Volksbank verlagert Verwaltung nach Ravensburg

Weingartener Genossenschaftsbank mietet sich im Neubau der Raiffeisenbank ein - Fusion rückt näher

Weingarten - Die Volksbank Weingarten wird ihre Verwaltung nach Ravensburg verlagern. Die Genossenschaftsbank hat im Neubau der Raiffeisenbank Ravensburg drei Stockwerke angemietet. Der Neubau wird zum Jahresende 2015 fertig, der Umzug soll im Frühjahr 2016 über die Bühne gehen.

Das bisherige Verwaltungsgebäude der Volksbank Weingarten in der Schützenstraße soll dann verkauft werden. Der Sitz der Volksbank bleibt in Weingarten. Hintergrund des Umzugs nach Ravensburg sind auch Überlegungen, beide Häuser in fernerer Zukunft zusammenzulegen. Die Stadt Weingarten wurde von den Umzugsplänen der Bank überrascht - und zwar nicht positiv.

Die Vorstände beider Banken haben vor wenigen Tagen den Mietvertrag unterschrieben, der der Volksbank Weingarten Platz für rund 30 Mitarbeiter unter dem Dach des neuen Gebäudes der Raiffeisenbank Ravensburg an der Meersburger Straße zusichert. Durch den Umzug wollen beide Häuser im Verwaltungsbereich enger zusammenarbeiten. "Synergien heben", nannte es Volksbank-Vorstandsmitglied Wilfried Deyle am Freitag bei der Verkündung des Vorhabens.
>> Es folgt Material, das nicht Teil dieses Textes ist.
-- ==== Sys2Proof/Machine/Dispatch.lean ====
section
/-! DEFINITION. Dispatch: the meaning of each instruction (`30_encoding.md` R117). -/

namespace Sys2Proof.Machine

def exec (i : Instr) (s : State) : Host.Outcome State Fault Refusal :=
  match i with
  | .lui rd imm => Sys2Proof.Machine.execLui rd imm s
  | .auipc rd imm => Sys2Proof.Machine.execAuipc rd imm s
  | .jal rd off => Sys2Proof.Machine.execJal rd off s
  | .jalr rd rs1 imm => Sys2Proof.Machine.execJalr rd rs1 imm s
  | .beq rs1 rs2 off => Sys2Proof.Machine.execBeq rs1 rs2 off s
  | .bne rs1 rs2 off => Sys2Proof.Machine.execBne rs1 rs2 off s
  | .blt rs1 rs2 off => Sys2Proof.Machine.execBlt rs1 rs2 off s
  | .bge rs1 rs2 off => Sys2Proof.Machine.execBge rs1 rs2 off s
  | .bltu rs1 rs2 off => Sys2Proof.Machine.execBltu rs1 rs2 off s
  | .bgeu rs1 rs2 off => Sys2Proof.Machine.execBgeu rs1 rs2 off s
  | .lb rd rs1 imm => Sys2Proof.Machine.execLb rd rs1 imm s
  | .lh rd rs1 imm => Sys2Proof.Machine.execLh rd rs1 imm s
  | .lw rd rs1 imm => Sys2Proof.Machine.execLw rd rs1 imm s
  | .lbu rd rs1 imm => Sys2Proof.Machine.execLbu rd rs1 imm s
  | .lhu rd rs1 imm => Sys2Proof.Machine.execLhu rd rs1 imm s
  | .sb rs2 rs1 imm => Sys2Proof.Machine.execSb rs2 rs1 imm s
  | .sh rs2 rs1 imm => Sys2Proof.Machine.execSh rs2 rs1 imm s
  | .sw rs2 rs1 imm => Sys2Proof.Machine.execSw rs2 rs1 imm s
  | .addi rd rs1 imm => Sys2Proof.Machine.execAddi rd rs1 imm s
  | .slti rd rs1 imm => Sys2Proof.Machine.execSlti rd rs1 imm s
  | .sltiu rd rs1 imm => Sys2Proof.Machine.execSltiu rd rs1 imm s
  | .xori rd rs1 imm => Sys2Proof.Machine.execXori rd rs1 imm s
  | .ori rd rs1 imm => Sys2Proof.Machine.execOri rd rs1 imm s
  | .andi rd rs1 imm => Sys2Proof.Machine.execAndi rd rs1 imm s
  | .slli rd rs1 shamt => Sys2Proof.Machine.execSlli rd rs1 shamt s
  | .srli rd rs1 shamt => Sys2Proof.Machine.execSrli rd rs1 shamt s
  | .srai rd rs1 shamt => Sys2Proof.Machine.execSrai rd rs1 shamt s
  | .add rd rs1 rs2 => Sys2Proof.Machine.execAdd rd rs1 rs2 s
  | .sub rd rs1 rs2 => Sys2Proof.Machine.execSub rd rs1 rs2 s
  | .sll rd rs1 rs2 => Sys2Proof.Machine.execSll rd rs1 rs2 s
  | .slt rd rs1 rs2 => Sys2Proof.Machine.execSlt rd rs1 rs2 s
  | .sltu rd rs1 rs2 => Sys2Proof.Machine.execSltu rd rs1 rs2 s
  | .xor rd rs1 rs2 => Sys2Proof.Machine.execXor rd rs1 rs2 s
  | .srl rd rs1 rs2 => Sys2Proof.Machine.execSrl rd rs1 rs2 s
  | .sra rd rs1 rs2 => Sys2Proof.Machine.execSra rd rs1 rs2 s
  | .or rd rs1 rs2 => Sys2Proof.Machine.execOr rd rs1 rs2 s
  | .and rd rs1 rs2 => Sys2Proof.Machine.execAnd rd rs1 rs2 s
  | .mul rd rs1 rs2 => Sys2Proof.Machine.execMul rd rs1 rs2 s
  | .mulh rd rs1 rs2 => Sys2Proof.Machine.execMulh rd rs1 rs2 s
  | .mulhsu rd rs1 rs2 => Sys2Proof.Machine.execMulhsu rd rs1 rs2 s
  | .mulhu rd rs1 rs2 => Sys2Proof.Machine.execMulhu rd rs1 rs2 s
  | .div rd rs1 rs2 => Sys2Proof.Machine.execDiv rd rs1 rs2 s
  | .divu rd rs1 rs2 => Sys2Proof.Machine.execDivu rd rs1 rs2 s
  | .rem rd rs1 rs2 => Sys2Proof.Machine.execRem rd rs1 rs2 s
  | .remu rd rs1 rs2 => Sys2Proof.Machine.execRemu rd rs1 rs2 s
  | .ecall => Sys2Proof.Machine.execEcall s
  | .ebreak => Sys2Proof.Machine.execEbreak s
  | .mret => Sys2Proof.Machine.execMret s
  | .csrrw rd csr rs1 => Sys2Proof.Machine.execCsrrw rd csr rs1 s
  | .csrrs rd csr rs1 => Sys2Proof.Machine.execCsrrs rd csr rs1 s
  | .inv word => Sys2Proof.Machine.execInv word s

end Sys2Proof.Machine
end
Vorstand und Aufsichtsrat beider Banken sehen vor allem in "administrativen und aufsichtsrechtlichen Bereichen" Möglichkeiten für "sinnvolle Synergien", heißt es in der Mitteilung. Es gehe auch um die Sicherung von Arbeitsplätzen.

Verwaltungsgebäude Ravensburg

"Es ist aber auch ein erster Schritt, um sich besser kennenzulernen", sagte Volksbank-Vorstandsmitglied Wolfgang Stolhofer. Dabei machen die Vorstände beider Banken kein Geheimnis daraus, dass sie eine Fusion beider Institute in der Zukunft für sinnvoll, in mancherlei Hinsicht gar für notwendig halten. "Bevor man heiratet, zieht man zusammen", sagte Arnold Miller, Vorstands- sprecher der Raiffeisenbank Ravensburg. "Wir sind uns sicher, dass ein Zusammenschluss über kurz oder lang Sinn macht", sagte auch Wolfgang Stolhofer. Die Häuser hätten auch im Sinne ihrer Kunden und Mitglieder die Pflicht, sich den Heraus-forderungen der Zukunft zu stellen. "Wenn sich die Zinslandschaft bis 2020 nicht ändert, kommen wir in eine gewisse Drucksituation", erklärte Wilfried Deyle. Die Vorstände von Volks- und Raiffeisenbank erwarten künftig höhere "Belastungen der Ertragssituationen aller genossenschaftlichen Banken". Es sei daher klar, dass es in der Region weitere Zusammen- schlüsse von Genossenschaftsbanken geben werde.

Für den Moment allerdings sei das Verhältnis zwischen Volksbank Weingarten und Raiffeisenbank Ravensburg ein klassisches: zwischen Mieter und Vermieter. Der Vertrag läuft über zehn Jahre, die Entscheidung zum Umzug soll nicht mit einem Fusionsbeschluss gleichgesetzt werden, erklären die Vorstände. "Wenn es ganz schlecht läuft, geht es schief", sagte Wolfgang Stolhofer. "Aber eine Fusion ist wahrscheinlich." Zeitlich setzen sich die Banken dabei selbst nicht unter Druck. Es solle genügend Freiraum geben, "praktische Erfahrungen einer vertrauensvollen Zusammenarbeit zu sammeln" - dies sei Voraussetzung für weitere Schritte.

Stadt wird kalt erwischt

Die Weingartener Verwaltung war für eine längere Stellungnahme am Freitag nicht zu erreichen. Aus dem Rathaus hieß es lediglich, die Stadt habe von den Plänen keine Kenntnis gehabt und werde in der nächsten Woche den Kontakt zur Volksbank suchen, um über die Hintergründe ins Gespräch zu kommen. Fakt ist, dass der Stadt mit dem Wegzug der Betriebsabteilung der Volksbank ein neuer Leerstand entsteht. Nach den Worten des Vorstands der Volksbank betrifft der Umzug rund die Hälfte der in Weingarten beschäftigten Mitarbeiter. "Wir werden uns in der kommenden Woche beraten und das dann bewerten", sagte Weingartens Pressesprecherin Jasmin Bisanz. Allerdings gab sie zu: "Das ist keine schöne Nachricht zum Wochenende."